After hearing the main character's history, it's understandable why she's stuck on being sixteen. She never really had much of a life, and now she gets a do-over. Very nice. I hope she's able to mentally and spiritually grow eventually though.

Thanks and kudos (number 17).

- Terry

She'll be fleshed out some more.

Meanwhile, just think how much fun it will be to be energetic and vapid, while still being adult on the inside.

Birthday Girl

laika's picture

You're right Terry, it's all making a lot more sense now. Both our perennial birthday girl + the world she lives in. This isn't some Brave New World-type land of endless mindless hedonism, just a world of nearly infinite options. She's earned this, and it harms no one. They also seem to have found a cure for uptight puritanical assholes trying to run everyone else's lives... What a great future! And Happy Birthday (again), Princess!
~Veronica

Stand By ...

Believe it or not folks, this is a fairly accurate description of the near future.

The details will be somewhat different of course. But the real world existence of Santa Claus Machines is not more than three or four decades away.

And in fact it could happen tomorrow.

It probably won't, but it could. The first one will cost close to a trillion dollars. The next dozen or two will take perhaps a year to build and cost a few million each. Then the next 30 billion (enough for each of us to have 4) can be built in a week or so and will cost about $100.
Not each ... total.
For the last few decades a literal army of scientists and engineers and really rich people have been spending billions of dollars each year trying to figure out how to actually make one of these dumahFachies. More than half of the price of the first one has already been spent.

The best food you ever had (best tasting, most healthy) will come from your very own SCM. Nice clothes, too. And a nice home. Or two. Bicycles and cars that rebuild themselves when you park them. When you are done with something (food and dishes, an old car, etc.) just put it in the SCM and push the RECYCLE button.

Everything will be 100% recycled.

If you get sick or hurt the SCM will provide what you need to get well quick. But you probably won't get sick because when you go to sleep (park yourself, as it were), you will rebuild yourself. (Fifty sweet sixteens is just barely getting started. Wait 'til you get to fifty thousand.)

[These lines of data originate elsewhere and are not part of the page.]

-- ==== Sys2Proof/Laws/KeepsPages.lean ====
section
/-! SUPPORT. What every operation keeps (`Keeps`): page moves, manifests and pages. -/

set_option linter.all false

namespace Sys2Proof.Machine

theorem setTodo_keeps {s₀ : State} (a1 : ℕ) (a2 : List CopyItem) (s : State) (h : Keeps s₀ s) :
    Keeps s₀ (setTodo a1 a2 s) := by
  unfold setTodo
  repeat' first
    | with_reducible intro _
    | with_reducible assumption
    | with_reducible apply modMan_keeps

theorem modDrop_keeps {s₀ : State} (a1 : ℕ) (a2 : (DropJob → DropJob)) (s : State) (h : Keeps s₀ s) :
    Keeps s₀ (modDrop a1 a2 s) := by
  unfold modDrop
  repeat' first
    | with_reducible intro _
    | with_reducible assumption
    | with_reducible apply modMan_keeps

theorem sendDrop_keeps {s₀ : State} (a1 : ℕ) (s : State) (h : Keeps s₀ s) :
    Keeps s₀ (sendDrop a1 s) := by
  unfold sendDrop
  repeat' first
    | with_reducible intro _
    | with_reducible assumption
    | with_reducible apply modDrop_keeps
    | with_reducible apply sendMsgOn_keeps
    | with_reducible apply takeTag_keeps
    | with_reducible apply Keeps.ite
    | with_reducible apply Keeps.fold
    | with_reducible apply Keeps.same_id
    | with_reducible apply KeepsR.ite
    | with_reducible apply KeepsR.fold
    | with_reducible refine KeepsR.get (by assumption) ?_
    | (extract_lets +onlyGivenNames x; clear_value (hx : x = _); refine KeepsR.via (s := s₀) hx ?_ (fun _ => ?_); clear hx)
    | (extract_lets +onlyGivenNames x; clear_value x)
    | with_reducible apply hk
    | split

theorem startOwed_keeps {s₀ : State} (a1 : ℕ) (a2 : ℕ) (a3 : ℕ) (a4 : ℕ) (a5 : ℕ) (a6 : ℕ) (a7 : ℕ) (s : State) (h : Keeps s₀ s) :
    Keeps s₀ (startOwed a1 a2 a3 a4 a5 a6 a7 s) := by
  unfold startOwed
  repeat' first
    | with_reducible intro _
    | with_reducible assumption
    | with_reducible apply modMan_keeps
    | with_reducible apply sendDrop_keeps

theorem copyDone_keeps {s₀ : State} (a1 : ℕ) (s : State) (h : Keeps s₀ s) :
    Keeps s₀ (copyDone a1 s) := by
  unfold copyDone
  repeat' first
    | with_reducible intro _
    | with_reducible assumption
    | with_reducible apply setTodo_keeps
    | with_reducible apply startOwed_keeps
    | with_reducible apply Keeps.ite
    | with_reducible apply Keeps.fold
    | with_reducible apply Keeps.same_id
    | with_reducible apply hk
    | split

theorem copyStop_keeps {s₀ : State} (a1 : ℕ) (a2 : MirrorJob) (a3 : CopyItem) (s : State) (h : Keeps s₀ s) :
    Keeps s₀ (copyStop a1 a2 a3 s) := by
  unfold copyStop
  repeat' first
    | with_reducible intro _
    | with_reducible assumption
    | with_reducible apply setTodo_keeps
    | with_reducible apply startOwed_keeps

theorem mirrorFinish_keeps {s₀ : State} (a1 : ℕ) (s : State) (h : Keeps s₀ s) :
    Keeps s₀ (mirrorFinish a1 s) := by
  unfold mirrorFinish
  repeat' first
    | with_reducible intro _
    | with_reducible assumption
    | with_reducible apply answer_keeps
    | with_reducible apply modMan_keeps
    | with_reducible apply Keeps.ite
    | with_reducible apply Keeps.fold
    | with_reducible apply Keeps.same_id
    | (extract_lets +onlyGivenNames x; clear_value x)
    | with_reducible apply hk
    | split

theorem modMove_keeps {s₀ : State} (a1 : ℕ) (a2 : (Move → Move)) (s : State) (h : Keeps s₀ s) :
    Keeps s₀ (modMove a1 a2 s) := by
  unfold modMove
  repeat' first
    | with_reducible intro _
    | with_reducible assumption
    | with_reducible apply modMan_keeps

theorem modTgt_keeps {s₀ : State} (a1 : ℕ) (a2 : ℕ) (a3 : (MoveTgt → MoveTgt)) (s : State) (h : Keeps s₀ s) :
    Keeps s₀ (modTgt a1 a2 a3 s) := by
  unfold modTgt
  repeat' first
    | with_reducible intro _
    | with_reducible assumption
    | with_reducible apply modMove_keeps

theorem codePage_keeps {s₀ : State} (s : State) (a2 : ℕ) (a3 : Bytes) (h : Keeps s₀ s) :
    KeepsR s₀ (codePage s a2 a3) := by
  unfold codePage
  repeat' first
    | with_reducible intro _
    | with_reducible assumption
    | with_reducible apply bump_keeps
    | with_reducible apply codeObject_keeps
    | with_reducible apply Keeps.ite
    | with_reducible apply Keeps.fold
    | with_reducible apply Keeps.same_id
    | with_reducible apply KeepsR.ite
    | with_reducible apply KeepsR.fold
    | with_reducible refine KeepsR.get (by assumption) ?_
    | (with_reducible apply KeepsR.snd; with_reducible apply codeObject_keeps)
    | with_reducible apply hk
    | split
    | with_reducible apply KeepsR.mk

theorem moveBytes_keeps {s₀ : State} (s : State) (a2 : ℕ) (a3 : Frame) (a4 : ℕ) (h : Keeps s₀ s) :
    KeepsR s₀ (moveBytes s a2 a3 a4) := by
  unfold moveBytes
  repeat' first
    | with_reducible intro _
    | with_reducible assumption
    | with_reducible apply bump_keeps
    | with_reducible apply codePage_keeps
    | with_reducible apply Keeps.ite
    | with_reducible apply Keeps.fold
    | with_reducible apply Keeps.same_id
    | with_reducible apply KeepsR.ite
    | with_reducible apply KeepsR.fold
    | with_reducible refine KeepsR.get (by assumption) ?_
    | (extract_lets +onlyGivenNames x; clear_value x)
    | with_reducible apply hk
    | split
    | with_reducible apply KeepsR.mk

theorem moveState_keeps {s₀ : State} (a1 : ℕ) (s : State) (h : Keeps s₀ s) :
    Keeps s₀ (moveState a1 s) := by
  unfold moveState
  repeat' first
    | with_reducible intro _
    | with_reducible assumption
    | with_reducible apply modFrame_keeps
    | with_reducible apply Keeps.ite
    | with_reducible apply Keeps.fold
    | with_reducible apply Keeps.same_id
    | with_reducible apply hk
    | split

theorem reportRefusal_keeps {s₀ : State} (a1 : ℕ) (a2 : ℕ) (a3 : ℕ) (s : State) (h : Keeps s₀ s) :
    Keeps s₀ (reportRefusal a1 a2 a3 s) := by
  unfold reportRefusal
  repeat' first
    | with_reducible intro _
    | with_reducible assumption
    | with_reducible apply modBerth_keeps
    | with_reducible apply streamStatus_keeps
    | with_reducible apply Keeps.ite
    | with_reducible apply Keeps.fold
    | with_reducible apply Keeps.same_id
    | with_reducible apply hk
    | split

theorem tgtRetry_keeps {s₀ : State} (a1 : ℕ) (a2 : ℕ) (s : State) (h : Keeps s₀ s) :
    Keeps s₀ (tgtRetry a1 a2 s) := by
  unfold tgtRetry
  repeat' first
    | with_reducible intro _
    | with_reducible assumption
    | with_reducible apply modTgt_keeps
    | with_reducible apply moveState_keeps

theorem tgtRefused_keeps {s₀ : State} (a1 : ℕ) (a2 : ℕ) (a3 : ℕ) (s : State) (h : Keeps s₀ s) :
    Keeps s₀ (tgtRefused a1 a2 a3 s) := by
  unfold tgtRefused
  repeat' first
    | with_reducible intro _
    | with_reducible assumption
    | with_reducible apply bump_keeps
    | with_reducible apply modTgt_keeps
    | with_reducible apply moveState_keeps
    | with_reducible apply reportRefusal_keeps
    | with_reducible apply tgtRetry_keeps
    | with_reducible apply Keeps.ite
    | with_reducible apply Keeps.fold
    | with_reducible apply Keeps.same_id
    | (extract_lets +onlyGivenNames x; clear_value (hx : x = _); refine Keeps.via (s := s₀) hx ?_ (fun _ => ?_); clear hx)
    | with_reducible apply hk
    | split

theorem sendPut_keeps {s₀ : State} (a1 : ℕ) (a2 : ℕ) (s : State) (h : Keeps s₀ s) :
    Keeps s₀ (sendPut a1 a2 s) := by
  unfold sendPut
  repeat' first
    | with_reducible intro _
    | with_reducible assumption
    | with_reducible apply bump_keeps
    | with_reducible apply modTgt_keeps
    | with_reducible apply moveBytes_keeps
    | with_reducible apply moveState_keeps
    | with_reducible apply moved_keeps
    | with_reducible apply sendMsgOn_keeps
    | with_reducible apply takeTag_keeps
    | with_reducible apply tgtRefused_keeps
    | with_reducible apply Keeps.ite
    | with_reducible apply Keeps.fold
    | with_reducible apply Keeps.same_id
    | with_reducible apply KeepsR.ite
    | with_reducible apply KeepsR.fold
    | with_reducible refine KeepsR.get (by assumption) ?_
    | (with_reducible apply KeepsR.snd; with_reducible apply takeTag_keeps)
    | with_reducible apply hk
    | split

theorem startMove_keeps {s₀ : State} (a1 : ℕ) (a2 : MoveWhy) (a3 : Option ℕ) (a4 : ℕ) (a5 : List ℕ) (s : State) (h : Keeps s₀ s) :
    Keeps s₀ (startMove a1 a2 a3 a4 a5 s) := by
  unfold startMove
  repeat' first
    | with_reducible intro _
    | with_reducible assumption
    | with_reducible apply modMan_keeps
    | with_reducible apply sendPut_keeps
    | with_reducible apply Keeps.ite
    | with_reducible apply Keeps.fold

theorem copyRun_keeps {s₀ : State} (a1 : ℕ) (a2 : ℕ) (s : State) (h : Keeps s₀ s) :
    Keeps s₀ (copyRun a1 a2 s) := by
  induction a2 generalizing a1 s with
  | zero =>
    unfold copyRun
    repeat' first
      | with_reducible intro _
      | with_reducible assumption
  | succ k ih =>
    unfold copyRun
    repeat' first
      | with_reducible intro _
      | with_reducible assumption
      | with_reducible apply ih
      | with_reducible apply copyStop_keeps
      | with_reducible apply mirrorFinish_keeps
      | with_reducible apply startMove_keeps
      | with_reducible apply Keeps.ite
      | with_reducible apply Keeps.fold
      | with_reducible apply Keeps.same_id
      | with_reducible apply hk
      | split

theorem copyJobs_keeps {s₀ : State} (s : State) (h : Keeps s₀ s) :
    Keeps s₀ (copyJobs s) := by
  unfold copyJobs
  repeat' first
    | with_reducible intro _
    | with_reducible assumption
    | with_reducible apply copyRun_keeps
    | with_reducible apply Keeps.ite
    | with_reducible apply Keeps.fold

theorem moveEnd_keeps {s₀ : State} (a1 : ℕ) (s : State) (h : Keeps s₀ s) :
    Keeps s₀ (moveEnd a1 s) := by
  unfold moveEnd
  repeat' first
    | with_reducible intro _
    | with_reducible assumption
    | with_reducible apply modMan_keeps

theorem handoffRefused_keeps {s₀ : State} (a1 : ℕ) (a2 : ℕ) (s : State) (h : Keeps s₀ s) :
    Keeps s₀ (handoffRefused a1 a2 s) := by
  unfold handoffRefused
  repeat' first
    | with_reducible intro _
    | with_reducible assumption
    | with_reducible apply bump_keeps
    | with_reducible apply modBerth_keeps
    | with_reducible apply modMan_keeps
    | with_reducible apply streamStatus_keeps

theorem sendTransfer_keeps {s₀ : State} (a1 : ℕ) (s : State) (h : Keeps s₀ s) :
    Keeps s₀ (sendTransfer a1 s) := by
  unfold sendTransfer
  repeat' first
    | with_reducible intro _
    | with_reducible assumption
    | with_reducible apply bump_keeps
    | with_reducible apply handoffRefused_keeps
    | with_reducible apply modBerth_keeps
    | with_reducible apply moved_keeps
    | with_reducible apply sendMsgOn_keeps
    | with_reducible apply slackUpdate_keeps
    | with_reducible apply takeTag_keeps
    | with_reducible apply Keeps.ite
    | with_reducible apply Keeps.fold
    | with_reducible apply Keeps.same_id
    | with_reducible apply KeepsR.ite
    | with_reducible apply KeepsR.fold
    | with_reducible refine KeepsR.get (by assumption) ?_
    | (extract_lets +onlyGivenNames x; clear_value (hx : x = _); refine Keeps.via (s := s₀) hx ?_ (fun _ => ?_); clear hx)
    | (extract_lets +onlyGivenNames x; clear_value (hx : x = _); refine KeepsR.via (s := s₀) hx ?_ (fun _ => ?_); clear hx)
    | with_reducible apply hk
    | split

theorem transferCheck_keeps {s₀ : State} (a1 : ℕ) (s : State) (h : Keeps s₀ s) :
    Keeps s₀ (transferCheck a1 s) := by
  unfold transferCheck
  repeat' first
    | with_reducible intro _
    | with_reducible assumption
    | with_reducible apply sendTransfer_keeps
    | with_reducible apply Keeps.ite
    | with_reducible apply Keeps.fold
    | with_reducible apply Keeps.same_id
    | with_reducible apply hk
    | split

Oh yeah ... you will be able to modify yourself too. Want to live underwater for a few years? You could grow some gills. Or you could modify your lungs to work with water instead of air. Or you could modify your skin to absorb oxygen directly from the water. (BTW, Santa Claus Machines are water proof.)

Say, what if you wanted to be a girl? Nah, no one would want to do that. Silly idea. Sorry I even mentioned it.

***

Santa Claus Machines (technically known as molecular assemblers) will be able to make just about anything.

Even though they aren't, most of us will believe they are literal magic. I will, even though I know exactly how and why they work.

Here's to us,
T

You see the vision.

Thanks for your comment.

All of us that can manage to hang on for another decade or so will have an unlimited lifespan. It might take a few decades more, but we'll be able to take any form we wish -- any form that's biologically viable, anyhow. And maybe some that aren't.

Molecular assemblers will be really difficult to design and build, but there are steps in between that can give us much the same effect. The first Santa Clause Machines will probably be a combination of 3D printers, numerical control machines, and some method of making whatever chemicals we might need.

Many worry about overpopulation, but that problem will also be solved. Digging down into the crust and creating habitats that are even more pleasant than the best mansions will turn our 2D surface into a 3D system. Space travel will allow us to escape the Earth.

The birth rate has been dropping steadily for several reasons. With extended lives and the lack of that pressing feeling that the biological clock is ticking will cause even more people to put off having kids until they are ready.

But read on. More to come...

Second Life indeed

WHERE IS THE NEAREST AUTODOC ? Sign me up!